You need also to install clip from the original repo:
pip install git+https://github.com/openai/CLIP.git
You can downoload the pretrained weights and logs to test the model from here. For testing our pretrained models, you can also download the tokenized layer1.
Please, create an account on http://im2recipe.csail.mit.edu/ to download the dataset.
Create a directory (root
) to download the dataset.
First download the Layers
in root
and tokenize layer1:
python preprocess/create_tokenized_layer.py --path_layer root/layer1.json --output_path_vocab root/vocab_all.txt --output_path_layer1 root/tokenized_layer_1.json --output_path_tokenized_texts root/text
Download data.h5
in root
, unzipp it and and create the lmdb files:
python preprocess/h5py_to_lmdb.py --dir_data root
Optional: Download the images and put them in root/recipe1M/images
.
Download classes1M.pkl
, and place the file in root
.
The boostrap/run.py file load the options contained in a yaml file, create the corresponding experiment directory (in exp/dir) and start the training procedure.

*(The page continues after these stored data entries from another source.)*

-- ==== Sys2Proof/Tests/Slice0.lean ====
section
/-! SUPPORT. Tests: ill-formed commands that WellFormed refuses, worked values of the spec, and, for every statement of
Certificates/Slice0/Obligations.lean that has hypotheses, a state and operands that meet them. -/

namespace Sys2Proof.Machine

/-! ### WellFormed and Decode -/

/-- An image longer than the image area is refused. -/
theorem test_image_too_long_is_ill_formed :
    (Instr.endOfLoading (List.replicate 4097 0) { presence := 0, fault := 0, feedback := 0 } 0 0).wellFormed = false := by
  rw [Instr.wellFormed, List.length_replicate]
  decide

/-- A four-byte write that crosses a word is refused, and one inside a word is not (R139). -/
theorem test_crossing_write_is_ill_formed :
    (Instr.windowWrite .a 0x0102 (.word 7)).wellFormed = false ∧ (Instr.windowWrite .a 0x0103 (.half 7)).wellFormed = false ∧
      (Instr.windowWrite .a 0x0102 (.half 7)).wellFormed = true := by decide

/-- No row of the table gives bits, so no word spells a command. -/
theorem test_no_word_decodes : decodeTableWord 0 0 = none ∧ decodeTableWord 32 0xFFFFFFFF = none := by decide

/-! ### Worked values of the spec -/

/-- The curve table of section 5.9, and its two further curves. -/
theorem test_curve_at_its_edges :
    ([-80, 50, 51, 70, 71, 77, 89, 90, 300].map fun t =>
      curveValue [{ temp := 50, duty := 64 }, { temp := 70, duty := 128 }, { temp := 90, duty := 255 }] t) =
        [64, 64, 68, 128, 135, 173, 249, 255, 255] ∧
      ([-80, 60, 300].map fun t => curveValue [{ temp := 60, duty := 150 }] t) = [150, 150, 150] ∧
      ([55, 65].map fun t =>
        curveValue [{ temp := 40, duty := 100 }, { temp := 60, duty := 100 }, { temp := 80, duty := 200 }] t) =
        [100, 125] := by decide

/-- Section 5.9: equal temperatures and falling duties make no valid curve. -/
theorem test_disordered_curves_are_refused :
    validCurve [{ temp := 40, duty := 100 }, { temp := 40, duty := 150 }] = false ∧
      validCurve [{ temp := 40, duty := 150 }, { temp := 60, duty := 100 }] = false := by decide

/-- Section 2.10: a fan of idle 20 ca and full 300 ca is charged 122 ca at duty 182 and 226 ca at duty 230. -/
theorem test_fan_charges :
    fanCharge { fitted := true, zone := 1, rail := 0, pulses := 2, idle := 20, full := 300, minRpm := 1000 } 182 = 122 ∧
      fanCharge { fitted := true, zone := 1, rail := 0, pulses := 2, idle := 20, full := 300, minRpm := 1000 } 230 =
        226 := by decide

/-- Section 2.10: the trip level at level code 5 is 1320 ca at a limit of 1200 ca and 3300 ca at 3000 ca. -/
theorem test_trip_levels : tripLevel 1200 5 = 1320 ∧ tripLevel 3000 5 = 3300 := by decide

For instance, you can train our best model with 2 A100 (40 Gb) GPUs by running:
CUDA_VISIBLE_DEVICES=0,1 python -m bootstrap.run -o options/tfood_clip.yaml \
--misc.data_parrallel true
To launch training of our model without clip you can use tfood_clip.yaml
instead.
Then, several files are going to be created:
- options.yaml (copy of options)
- logs.txt (history of print)
- logs.json (batchs and epochs statistics)
- view.html (learning curves)
- ckpt_last_engine.pth.tar (checkpoints of last epoch)
- ckpt_last_model.pth.tar
- ckpt_last_optimizer.pth.tar
- ckpt_best_eval_epoch.metric.recall_at_1_im2recipe_mean_engine.pth.tar (checkpoints of best epoch)

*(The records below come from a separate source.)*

-- ==== Sys2Proof/Decode.lean ====
section
/-! DEFINITION. The decoder, total on any words and bytes, and the encoder (01 R13 to R15, R31 to R34, 02 R43 to
R52). The decoder first finds the row that tag, major opcode and function assign, then refuses a word whose
reserved or unused fields are not zero. -/

namespace Sys2Proof

/-- Why bytes are not an instruction. -/
inductive DecodeError where
  | short          -- fewer bytes than the word or pair of words takes
  | unassigned     -- tag, major opcode and function name no row (02 R43)
  | reservedField  -- a reserved or unused field is not zero, or an operand is not accepted (01 R15)
  deriving DecidableEq, Repr

/-- The engine tag `<31:30>` (01 R13). -/
def tagOf (w : Word32) : BitVec 2 := w.extractLsb' 30 2

/-- The major opcode `<29:24>` (01 R13). -/
def majorOf (w : Word32) : BitVec 6 := w.extractLsb' 24 6

/-- The token field `<23:20>` (01 R22). -/
def tokOf (w : Word32) : BitVec 4 := w.extractLsb' 20 4

/-- Whether a word is the first of a long form (01 R14). -/
def isLong (w : Word32) : Bool := majorOf w == 0x3f

/-- The word length in bytes (01 R14, R16). -/
def lenOf (w : Word32) : Nat := if isLong w then 8 else 4

def unpackCR (w : Word32) : CR := ⟨tokOf w, w.extractLsb' 14 6, w.extractLsb' 8 6, w.extractLsb' 2 6⟩
def unpackCI (w : Word32) : CI := ⟨tokOf w, w.extractLsb' 14 6, w.extractLsb' 8 6, w.extractLsb' 0 8⟩
def unpackCU (w : Word32) : CU := ⟨tokOf w, w.extractLsb' 14 6, w.extractLsb' 0 14⟩
def unpackCK (w : Word32) : CK := ⟨tokOf w, w.extractLsb' 14 6, w.extractLsb' 2 12⟩
def unpackL (w0 w1 : Word32) : LW :=
  ⟨tokOf w0, w0.extractLsb' 14 6, w0.extractLsb' 8 6, w0.extractLsb' 2 6, w1.extractLsb' 0 16⟩
def unpackAR (w : Word32) : AR := ⟨tokOf w, w.extractLsb' 15 5, w.extractLsb' 10 5, w.extractLsb' 5 5⟩
def unpackAI (w : Word32) : AI := ⟨tokOf w, w.extractLsb' 15 5, w.extractLsb' 10 5, w.extractLsb' 0 10⟩
def unpackAU (w : Word32) : AU := ⟨tokOf w, w.extractLsb' 15 5, w.extractLsb' 0 15⟩
def unpackAM (w : Word32) : AM := ⟨tokOf w, w.extractLsb' 15 5, w.extractLsb' 10 5, w.extractLsb' 0 10⟩
def unpackAX (w : Word32) : AX :=
  ⟨tokOf w, w.extractLsb' 15 5, w.extractLsb' 10 5, w.extractLsb' 5 5, w.extractLsb' 0 4⟩
def unpackVR (w : Word32) : VR := ⟨tokOf w, w.extractLsb' 14 6, w.extractLsb' 8 6, w.extractLsb' 2 6⟩
def unpackVK (w : Word32) : VK := ⟨tokOf w, w.extractLsb' 14 6, w.extractLsb' 8 6, w.extractLsb' 4 4⟩
def unpackVI (w : Word32) : VI := ⟨tokOf w, w.extractLsb' 16 4, w.extractLsb' 0 16⟩
def unpackVL (w0 w1 : Word32) : VL :=
  ⟨tokOf w0, w0.extractLsb' 6 6, w0.extractLsb' 0 6, w1.extractLsb' 26 6, w1.extractLsb' 20 6,
   w1.extractLsb' 17 3, w1.getLsbD 16, w1.extractLsb' 12 4, w1.extractLsb' 9 3, w1.extractLsb' 4 5,
   w1.getLsbD 3, w1.extractLsb' 0 3⟩
def unpackSB (w : Word32) : SB := ⟨w.extractLsb' 18 6, w.extractLsb' 12 6, w.extractLsb' 0 12⟩
def unpackSJ (w : Word32) : SJ := ⟨w.extractLsb' 0 24⟩
def unpackSL (w : Word32) : SL := ⟨w.extractLsb' 12 12, w.extractLsb' 0 12⟩
def unpackSX (w0 w1 : Word32) : SX := ⟨w0.extractLsb' 0 24 ++ w1.extractLsb' 2 30⟩


/-- C.R groups (02 R45). -/
def rowCR (maj : BitVec 6) (fn : BitVec 2) (f : CR) : Option Instr :=
  match maj, fn with
  | 0x02#6, 0x00#2 => some (.add f)
  | 0x02#6, 0x01#2 => some (.sub f)
  | 0x02#6, 0x02#2 => some (.mul f)
  | 0x02#6, 0x03#2 => some (.mulh f)
  | 0x03#6, 0x00#2 => some (.mulhn f)
  | 0x03#6, 0x01#2 => some (.div f)
  | 0x03#6, 0x02#2 => some (.divn f)
  | 0x03#6, 0x03#2 => some (.rem f)
  | 0x04#6, 0x00#2 => some (.remn f)
  | 0x04#6, 0x01#2 => some (.and f)
  | 0x04#6, 0x02#2 => some (.or f)
  | 0x04#6, 0x03#2 => some (.xor f)
  | 0x05#6, 0x00#2 => some (.andn f)
  | 0x05#6, 0x01#2 => some (.shl f)
  | 0x05#6, 0x02#2 => some (.shr f)
  | 0x05#6, 0x03#2 => some (.sra f)
  | 0x06#6, 0x00#2 => some (.rot f)
  | 0x06#6, 0x01#2 => some (.min f)
  | 0x06#6, 0x02#2 => some (.max f)
  | 0x06#6, 0x03#2 => some (.minn f)
  | 0x07#6, 0x00#2 => some (.maxn f)
  | 0x07#6, 0x01#2 => some (.slt f)
  | 0x07#6, 0x02#2 => some (.sltn f)
  | 0x07#6, 0x03#2 => some (.seq f)
  | 0x08#6, 0x00#2 => some (.sel f)
  | 0x08#6, 0x01#2 => some (.clz f)
  | 0x08#6, 0x02#2 => some (.ctz f)
  | 0x08#6, 0x03#2 => some (.popc f)
  | 0x09#6, 0x00#2 => some (.bfx f)
  | 0x09#6, 0x01#2 => some (.bfi f)
  | 0x1e#6, 0x01#2 => some (.sendCa f)
  | 0x1e#6, 0x02#2 => some (.sendCv f)
  | 0x1f#6, 0x01#2 => some (.recvAc f)
  | 0x1f#6, 0x02#2 => some (.recvVc f)
  | _, _ => none

/-- C.I majors (02 R45). -/
def rowCI (maj : BitVec 6) (f : CI) : Option Instr :=
  match maj with
  | 0x10#6 => some (.addi f)
  | 0x11#6 => some (.andi f)
  | 0x12#6 => some (.ori f)
  | 0x13#6 => some (.xori f)
  | 0x14#6 => some (.shli f)
  | 0x15#6 => some (.shri f)
  | 0x16#6 => some (.srai f)
  | 0x17#6 => some (.ldc f)
  | 0x18#6 => some (.stc f)
  | _ => none

/-- C.U majors (02 R45). -/
def rowCU (maj : BitVec 6) (f : CU) : Option Instr :=
  match maj with
  | 0x01#6 => some (.nop f)
  | 0x19#6 => some (.li f)
  | 0x1a#6 => some (.lih f)
  | 0x1b#6 => some (.addpc f)
  | _ => none

/-- C.K majors (02 R45). -/
def rowCK (maj : BitVec 6) (f : CK) : Option Instr :=
  match maj with
  | 0x1c#6 => some (.srd f)
  | 0x1d#6 => some (.swt f)
  | _ => none

/-! Long-form commands of VAR 0 by CLASS and OP (01 R34, 02 R51). -/

/-- Class 0x01. -/
noncomputable def rowL1 (op : BitVec 8) (f : LW) : Option Instr :=
  match op with
  | 0x01#8 => some (.spawn f)
  | 0x02#8 => some (.spawnl f)
  | 0x03#8 => some (.join f)
  | 0x04#8 => some (.tend f)
  | 0x05#8 => some (.yield f)
  | _ => none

- ckpt_best_eval_epoch.metric.recall_at_1_im2recipe_mean_model.pth.tar
- ckpt_best_eval_epoch.metric.recall_at_1_im2recipe_mean_optimizer.pth.tar
You can resume from the last epoch by specifying the options file from the experiment directory while overwritting the exp.resume
option (default is None):
python -m bootstrap.run -o logs/path_to_saved_config_file_in_the_log_dir.yaml \
--exp.resume last
You can evaluate your model on the testing set. In this example, boostrap/run.py load the options from your experiment directory, resume the best checkpoint on the validation set and start an evaluation on the testing set instead of the validation set while skipping the training set (train_split is empty).
python -m bootstrap.run \
-o options/tfood_clip.yaml \
--exp.resume best_eval_epoch.metric.recall_at_1_im2recipe_mean \
--dataset.train_split \
--dataset.eval_split test \
--model.metric.nb_bags 10 \
--model.metric.nb_matchs_per_bag 1000 \
--model.metric.trijoint true \
--misc.data_parrallel false
By default, the model is evaluated on the 1k setup, to evaluate on the 10k setup:
python -m bootstrap.run \
-o options/tfood_clip.yaml \
--exp.resume best_eval_epoch.metric.recall_at_1_im2recipe_mean \
--dataset.train_split \
--dataset.eval_split test \
--model.metric.nb_bags 5 \
--model.metric.nb_matchs_per_bag 10000 \
--model.metric.trijoint true \
--misc.data_parrallel false
You can set model.metric.trijoint
to false to obtain both metrics; from the dual encoders and the multimodal module.
@inproceedings{shukor2022transformer,
title={Transformer Decoders with MultiModal Regularization for Cross-Modal Food Retrieval},
author={Shukor, Mustafa and Couairon, Guillaume and Grechka, Asya and Cord, Matthieu},
booktitle={Proceedings of the IEEE/CVF Conference on Computer Vision and Pattern Recognition},
pages={4567--4578},
year={2022}
}
The code is based on the original code of Adamine. Some code was borrowed from ALBEF, CLIPand timm.